ASSIGNMENT: Using the entries below, write out the line with "to 0x2A. -/", the line with "false 0 = true)", and every line in between, exactly as each is written.

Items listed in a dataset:
:::

/-- R396: boot at its start, at an optional step that failed, at a mandatory step for the fourth time, at step 24, with the host asked, in
RESCUE, and past its end. -/
theorem witness_boot_events :
    let opt : BootRec := { skipNext := true }
    let q (n : Nat) (r : BootRec) : Package := { State.reset.pkg 0 with bootStep := n, bootrec := vwrite (State.reset.pkg 0).bootrec n r }
    let skips (n : Nat) (p : Package) : Bool := !bootMandatory n && (vread p.bootrec n).skipNext && (vread p.bootrec n).tries == 0
    ((State.reset.pkg 0).bootStep < 32 ∧ (State.reset.pkg 0).rescue = false ∧ (State.reset.pkg 0).bootWait = false)
    ∧ (skips 8 (q 8 opt) = true ∧ skips 0 (State.reset.pkg 0) = false ∧ skips 24 (q 24 opt) = false)
    ∧ (3 < (satAdd (3 : BitVec 4) 1).toNat ∧ (satAdd (2 : BitVec 4) 1).toNat ≤ 3)
    ∧ (bootMandatory 0 = true ∧ bootMandatory 8 = false)
    ∧ (({ q 8 opt with bootWait := true, split := 0x20 } : Package).bootWait = true ∧ ({ q 8 opt with split := 0x20 } : Package).split.getLsbD 5 = true)
    ∧ ((8 : BitVec 5).toNat = 8 ∧ (9 : BitVec 5).toNat ≠ 8)
    ∧ (({ State.reset.pkg 0 with rescue := true } : Package).rescue = true ∧ 32 ≤ ({ State.reset.pkg 0 with bootStep := 32 } : Package).bootStep) := by
  and_intros <;> decide +kernel

/-- R398 to R400: no quote, one that is being formed and one that stands; the standby power on and off. -/
theorem witness_strongroom_events :
    ((State.reset.pkg 0).atGo = false ∧ ({ State.reset.pkg 0 with atGo := true } : Package).atDone = false)
    ∧ (({ State.reset.pkg 0 with atGo := true, atDone := true } : Package).atDone = true)
    ∧ ((State.reset.pkg 0).standby = true ∧ ({ State.reset.pkg 0 with standby := false } : Package).standby = false) := by
  and_intros <;> decide +kernel

/-- The pod with requester 1 enabled at user privilege and requester 2 at system privilege. -/
def companion : State :=
  let s := pod State.reset
  s.setPkg 0 { s.pkg 0 with fitiar := vwrite (vwrite (s.pkg 0).fitiar 1 0x2000) 2 0x3000 }

/-- R385, R216, R325, R295: a write to each of the registers named; requesters that are off, at user and at system privilege; a place of memory
that a request may reach. -/
theorem witness_outside_accesses :
    let w : HeldAccess := ⟨0, false, some 1, 0x50000, 8, none, none, none⟩
    ((bits (0xF000000001000010 : Word) 0 49).toNat = 0x1000010 + 0x1000 * 0)
    ∧ ((bits (0xF00000000103F010 : Word) 0 49).toNat = 0x1000010 + 0x1000 * 63)
    ∧ ((bits (0xF000000003000018 : Word) 0 49).toNat = 0x3000018)
    ∧ ((bits (0xF000000002000000 : Word) 0 49).toNat = 0x2000000 + 0x1000 * 0)
    ∧ ((bits (0xF00000000200F000 : Word) 0 49).toNat = 0x2000000 + 0x1000 * 15)
    ∧ ((bits (0xF000000002000000 : Word) 0 49).toNat / 2 ^ 24 ≠ 5)
    ∧ (bit (vread (companion.pkg 0).fitiar 3) 13 = false)
    ∧ (bit (vread (companion.pkg 0).fitiar 1) 13 = true ∧ bit (vread (companion.pkg 0).fitiar 1) 12 = false)
    ∧ (bit (vread (companion.pkg 0).fitiar 2) 13 = true ∧ bit (vread (companion.pkg 0).fitiar 2) 12 = true)
    ∧ (tagOf 0xF000000003000018 = 0xF ∧ (0xF000000003000018 : Word).toNat % 8 = 0 ∧ (0xF000000003000014 : Word).toNat % 8 ≠ 0)
    ∧ (tagOf 0x8000000000000000 ≠ 0xF ∧ tagOf 0x8000000000000000 ≠ 0 ∧ tagOf 0x50000 = 0)
    ∧ ((companion.pkg 0).rescue = false)
    ∧ ((match checkPlace companion (w.agent 0) true 8 8 0 0x50000 with
      | .ok (.mem key) => key == 0x250000 && companion.lineFree key && !hostOwned companion key
      | _ => false) = true)
    ∧ ((match checkPlace companion (w.agent 0) false 4 4 0 0x50004 with
      | .ok (.mem _) => true
      | _ => false) = true)
    ∧ ((companion.pkg 0).writes = [] ∧ ({ companion.pkg 0 with rescue := true } : Package).rescue = true)
    ∧ (companion.poison = [] ∧ ∀ p ∈ companion.cores, p.2.comb = []) := by
  and_intros <;> decide +kernel

/-! ## Witnesses: results, places of another die, and the ends of what is under way -/

/-- R126: formats of integers and of floats, a NaN and two numbers. -/
theorem witness_compare_results :
    ((0 : Nat) ≠ 2 ∧ (0 : Nat) ≠ 3)
    ∧ (floatFmt 2 3 = some fp32)
    ∧ ((fp32.decode 0x7FC00000).isNan = true)
    ∧ ((fp32.decode 0x3F800000).isNan = false ∧ (fp32.decode 0x80000000).isNan = false)
    ∧ (0 < 1) := by
  and_intros <;> decide +kernel

/-- An FP32 thread of four elements, x4 with v8 and v12. -/
def floats : State := vec 0x023 4 [(4, [0x3F800000, 0, 0, 0]), (8, [0x40000000, 0, 0, 0]), (12, [0x3F800000, 0, 0, 0])]

/-- R127, R132: a float instruction and a permute whose sources are apart from their destination. -/
theorem witness_vector_elements :
    let f := fltOp floats .add 4 8 12 false 0 false
    let p := permOp floats .slideUp 4 8 2 false
    (floats.idle ∧ floats.th.shaped)
    ∧ (fltChecks floats .add f = .ok () ∧ permChecks floats .slideUp p = .ok ())
    ∧ (floatFmt f.fmt (vtSew f.vtype) = some fp32 ∧ secondFmt f.fmt (vtSew f.vtype) f.w2.toNat = some fp32)
    ∧ (∀ g ∈ fltSources .add f, g = f.groupD ∨ f.groupD.overlaps g = false)
    ∧ (∀ g ∈ permSources .slideUp p, g = p.groupD ∨ p.groupD.overlaps g = false)
    ∧ (permSrc .slideUp p floats.th 0 = .keep ∨ permSrc .slideUp p floats.th 3 = .elem 3) := by
  unfold State.idle Thread.shaped
  and_intros <;> decide +kernel

/-- R132: VCOMPRESS of elements 1 and 3 of four. -/
theorem test_compress :
    elems (.vcompress 4 8 2 false) (withM [(2, 10)] (vec 0x023 4 [(4, [5, 6, 7, 8]), (8, [1, 2, 3, 4])])) 4 4 = some [2, 4, 7, 8] := by
  decide +kernel

/-- A thread with x1 in page 0 of die 1, which that die maps to its 0x200000. -/
def far : State :=
  let s := withX [(1, 0x2000000000040), (2, 0xABCDEF0123456789)]
  withWords [(podKey 1 0, 0x201), (podKey 1 0x200, 0x8001), (podKey 1 0x8000, 0x10001), (podKey 1 0x10000, 0x20000F)] s

/-- The same thread with one n32 element. -/
def farOne : State := vec 0x013 1 [(4, [7])] far

/-- The unit store among the forms of majors 0x22 to 0x2A. -/
def unitStore : MemForm := ⟨.store .unit, fun t b _ sn e k n => .vst t b sn e k n⟩

/-- R412: a place of another die, for a store, a handle and one vector element. -/
theorem witness_far_stores :
    let op := memOp farOne unitStore 4 1 0 3 7 false false
    (far.idle ∧ far.settled ∧ far.poison = [])
    ∧ (checkAccess far far.agent true 8 8 0 (far.x 1) = .ok (.mem (podKey 1 0x200040)))
    ∧ (checkAccess far far.agent true 32 32 0 (far.x 1) = .ok (.mem (podKey 1 0x200040)))
    ∧ (remoteKey far.cur (podKey 1 0x200040) = true)
    ∧ (farOne.th.shaped ∧ farOne.th.vl = 1 ∧ farOne.th.active false 0 = true)
    ∧ (memChecks farOne.th op (memTypeOk farOne unitStore) = .ok () ∧ memBad farOne unitStore 1 0 = none)
    ∧ ((match resolve farOne op ((List.range op.n_).filter (farOne.th.active op.k)) 0 with
      | .ok (some h, t) => h.place == .mem (podKey 1 0x200040) && h.i == 0 && t == farOne
      | _ => false) = true) := by
  unfold State.idle State.settled Thread.shaped
  and_intros <;> decide +kernel

/-- R410, R412: a blocking store to another die has its effect there in its step, and a non-blocking one later. -/
theorem test_far_store :
    after (.st32 2 1 0 3 7 false) far (fun t => (memWord t.mem (podKey 1 0x200040), vread t.th.cc 3, (t.core 0).wbuf.length)) = some (0x23456789, 1, 0)
    ∧ after (.st32 2 1 0 3 7 true) far (fun t => (memWord t.mem (podKey 1 0x200040), vread t.th.cc 3, (t.core 0).wbuf.length)) = some (0, 0, 1) := by
  decide +kernel

/-- R157, R163: operands of 32 bits. -/
theorem witness_atomic_results : (32 ∈ [32, 64] ∧ 5 < 2 ^ 32) := by
  decide

/-- R228, R229: descriptors of a signed 8-bit tile and of an NQ4 tile, and a source without an uncorrectable word. -/
theorem witness_tile_images :
    let d : Word := 0x3100104
    let q : Word := 0x6013F
    (dFmt d = 0 ∧ dSew d = 1 ∧ 0 < dN d ∧ 0 < dKb d ∧ 0 < dK d)
    ∧ (dNq4 q = true ∧ dK q ∈ [64, 128, 256] ∧ 0 < dN q)
    ∧ ((Source.mk [(0, 5)] []).bad = []) := by
  and_intros <;> decide +kernel

/-- R232, R237, R240: a load, an ACCWR and a row of the worked example that wait in the matrix pipe. -/
theorem witness_pipe_steps :
    let s (r : MRow) : State := { fp8Tile with th := { fp8Tile.th with rows := [r] } }
    let l : MRow := { op := { kind := .tileLoad true, xb := 0x8000 }, step := 0, image := [1, 2] }
    let w : MRow := { op := { kind := .accWrite, sel := 3 }, step := 0, a := [5, 6] }
    let m : MRow := { op := { kind := .mrow true, sel := 1, xb := (vread fp8Tile.th.tiles 0).desc }, step := 0, a := [0x3F800000] }
    (w.op.acc < 8 ∧ m.op.acc < 8)
    ∧ ((s m).poison = [] ∧ (s m).th.badRegs = [])
    ∧ (0 < l.image.length ∧ 0 < w.a.length) := by
  and_intros <;> decide +kernel

/-- R192: a contribution that WAITC waits for, since an engine owns its line, and the stream without it. -/
theorem witness_held_contributions :
    let c := next (.viewCapture 0 3) due_
    let q : Comb := { aComb with line := 0x101000, key := podKey 0 0x301000, sn := 1 }
    let s := c.setCore 0 { c.core 0 with comb := [q] }
    let f := forceStreams s s.cur (fun k => k == 1)
    (s.lineFree q.key = false)
    ∧ ((f.core 0).comb = [q] ∧ (f.core 0).dead = false ∧ 0 ∈ f.coresOf f.cur)
    ∧ (after (.waitc 2 1) s (fun t => t.th.wait) = some (some (.stream 1))) := by
  and_intros <;> decide +kernel

/-- R414: a collective and an inbox at a node that no route reaches, and one at the thread's own. -/
theorem witness_unsent :
    let s := withWords [(2 ^ 60, 0x0000013000420005)] gathering
    let r := vec 0x013 8 [(8, 0 :: List.replicate 7 0xFFFF)] (withX [(1, 0x50000000000040)])
    (gathering.reachable gathering.dieKey 0 = true)
    ∧ ((0x0000013000420005 : Word).toNat % 256 = 5 ∧ s.reachable s.dieKey 5 = false)
    ∧ (nodeOf (r.x 1) = 5 ∧ r.reachable r.dieKey 5 = false)
    ∧ (∀ p ∈ gathering.dies, p.2.contribs = [] ∧ p.2.rows = [] ∧ p.2.unsent = [])
    ∧ (after (.coll 1 2 0 3 7 true) s (fun t => ((t.die 0).unsent.length, (t.die 0).contribs.length)) = some (1, 0))
    ∧ (after (.tsend 4 1 8 3 7 false true) r (fun t => ((t.die 0).unsent.length, (t.die 0).rows.length)) = some (1, 0)) := by
  and_intros <;> decide +kernel

/-- R42, R371: a thread at system privilege without a frame, and one of a group whose run has OVR. -/
theorem witness_frameless :
    let s := { State.reset with th := { State.reset.th with priv := true } }
    let g := running (match grouped.run? 0 0 with
      | some u => grouped.setRun 0 0 { u with ovr := 2 }
      | none => grouped)
    (s.idle ∧ s.th.priv = true ∧ s.th.framep = 0 ∧ s.th.frame = none)
    ∧ ((g.serial.runOf g.cur).map (fun r => (r.ovr != 0, (r.stages[0]?).isSome)) = some (true, true))
    ∧ (g.th.slot = .running ∧ g.th.grp = some ⟨0, 0, 0, 0⟩) := by
  unfold State.idle
  and_intros <;> decide +kernel

/-- R256: a head whose COLS is beyond 16,384, with a legal VTYPE. -/
theorem witness_return_columns :
    let s := withWords [(0x201128, 16385)] returning
    (headFails s s.th 0x201000 (regionHeld s s.cur s.th) = [])
    ∧ (vtypeLegal (memWord s.mem (0x201000 + 0x120)) = true)
    ∧ (16384 < (memWord s.mem (0x201000 + 0x128)).toNat % 2 ^ 15)
    ∧ ((memWord returning.mem 0x201000).getLsbD 53 = false) := by
  and_intros <;> decide +kernel

/-- R233: a queued load at dispatch, free, over a live region of another, and behind a MACRO's line. -/
theorem witness_tile_dispatch :
    let q := queued (.tldl 0 10 11 8) fp8Source
    let other : Region := { off := 0x8000, size := 192, slot := some 2, grp := none, asid := 0, tile := 1, desc := 0, ph := 8, op := 9 }
    let held := q.setCluster 0 { q.cluster 0 with regions := [other] }
    let d (s : State) := (headOf s 0).map (fun h => match dispatchTile (dispatchVec (s.focus 0) (planOf h.op)) h.op with
      | .ok _ => 0
      | .error (.trap c _) => c.toNat
      | .error _ => 1)
    (d q = some 0)
    ∧ (d held = some 0x31) := by
  and_intros <;> decide +kernel

/-- R153, R185, R190: a contribution that is on its way, into the Larder and into a pod, and a returning atomic. -/
theorem witness_contribution_elements :
    let p : Pend := aPend (.comb .add)
    let q : Pend := { p with addr := 0x40000, key := 0x240000 }
    let s (p : Pend) : State := { State.reset with th := { State.reset.th with pend := [p] } }
    (∀ r ∈ [p, q], (s r).settled ∧ (s r).poison = [] ∧ ((s r).thread 0).pend[0]? = some r ∧ r.got = none ∧ (s r).lineFree r.key = true
      ∧ keyUnreachable (s r) 0 r.key = false ∧ 8 ≤ r.sew)
    ∧ (2 ^ 60 ≤ p.key ∧ q.key < 2 ^ 60)
    ∧ ((aPend .load).returns = true ∧ (aPend (.atom .add)).returns = true ∧ p.returns = false)
    ∧ ((match exec (.elementComplete 0 0) (s q) with
      | .next t => decide ((t.core 0).comb.length = 1 ∧ (t.thread 0).pend.length = 0)
      | _ => false) = true) := by
  unfold State.settled
  and_intros
  all_goals decide +kernel

/-- R274: LDW at a line that is EMPTY and STFL at one that is FULL, each behind its wait, with the limit of reset; and what the event gives. -/
theorem witness_line_limits :
    let l (full : Bool) : State :=
      let s := waitsAt (if full then .stfl 4 1 0 7 false false else .ldw 4 1 0 7 false false) (.line 0x8000000000000080) (lineState full)
      framed { s with th := { s.th with gv := true } }
    (∀ full ∈ [true, false], ((l full).cluster 0).feto ≠ 0 ∧ headOf (l full) 0 = none ∧ ((l full).focus 0).atFirst ∧ ((l full).focus 0).settled
      ∧ (l full).poison = [] ∧ ((l full).thread 0).shaped ∧ ((l full).thread 0).vl = 1 ∧ 8 ≤ vtBits ((l full).thread 0).vtype
      ∧ 4 % vtG ((l full).thread 0).vtype = 0 ∧ ((l full).thread 0).active false 0 = true ∧ lineBase (((l full).focus 0).x 1) = true
      ∧ checkAccess ((l full).focus 0) ((l full).focus 0).agent full 4 4 0 (((l full).focus 0).x 1) = .ok (.mem (2 ^ 60 + 128))
      ∧ (((((l full).focus 0).x 1).toNat % 2 ^ 23 / 128 ∈ ((l full).cluster 0).full) ↔ full = true))
    ∧ ((l true).waiting 0 (.stfl 4 1 0 7 false false) ∧ (l false).waiting 0 (.ldw 4 1 0 7 false false))
    ∧ (∀ full ∈ [true, false], (match exec (.fullEmptyTimeout 0) (l full) with
      | .next t => memWord t.mem 0x201008 == 0x39 && memWord t.mem 0x201010 == 0x8000000000000080
      | _ => false) = true) := by
  unfold State.atFirst State.idle State.settled State.waiting Thread.shaped
  and_intros
  all_goals decide +kernel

:::

WRITTEN REPLY:
/-- The unit store among the forms of majors 0x22 to 0x2A. -/
def unitStore : MemForm := ⟨.store .unit, fun t b _ sn e k n => .vst t b sn e k n⟩

/-- R412: a place of another die, for a store, a handle and one vector element. -/
theorem witness_far_stores :
    let op := memOp farOne unitStore 4 1 0 3 7 false false
    (far.idle ∧ far.settled ∧ far.poison = [])
    ∧ (checkAccess far far.agent true 8 8 0 (far.x 1) = .ok (.mem (podKey 1 0x200040)))
    ∧ (checkAccess far far.agent true 32 32 0 (far.x 1) = .ok (.mem (podKey 1 0x200040)))
    ∧ (remoteKey far.cur (podKey 1 0x200040) = true)
    ∧ (farOne.th.shaped ∧ farOne.th.vl = 1 ∧ farOne.th.active false 0 = true)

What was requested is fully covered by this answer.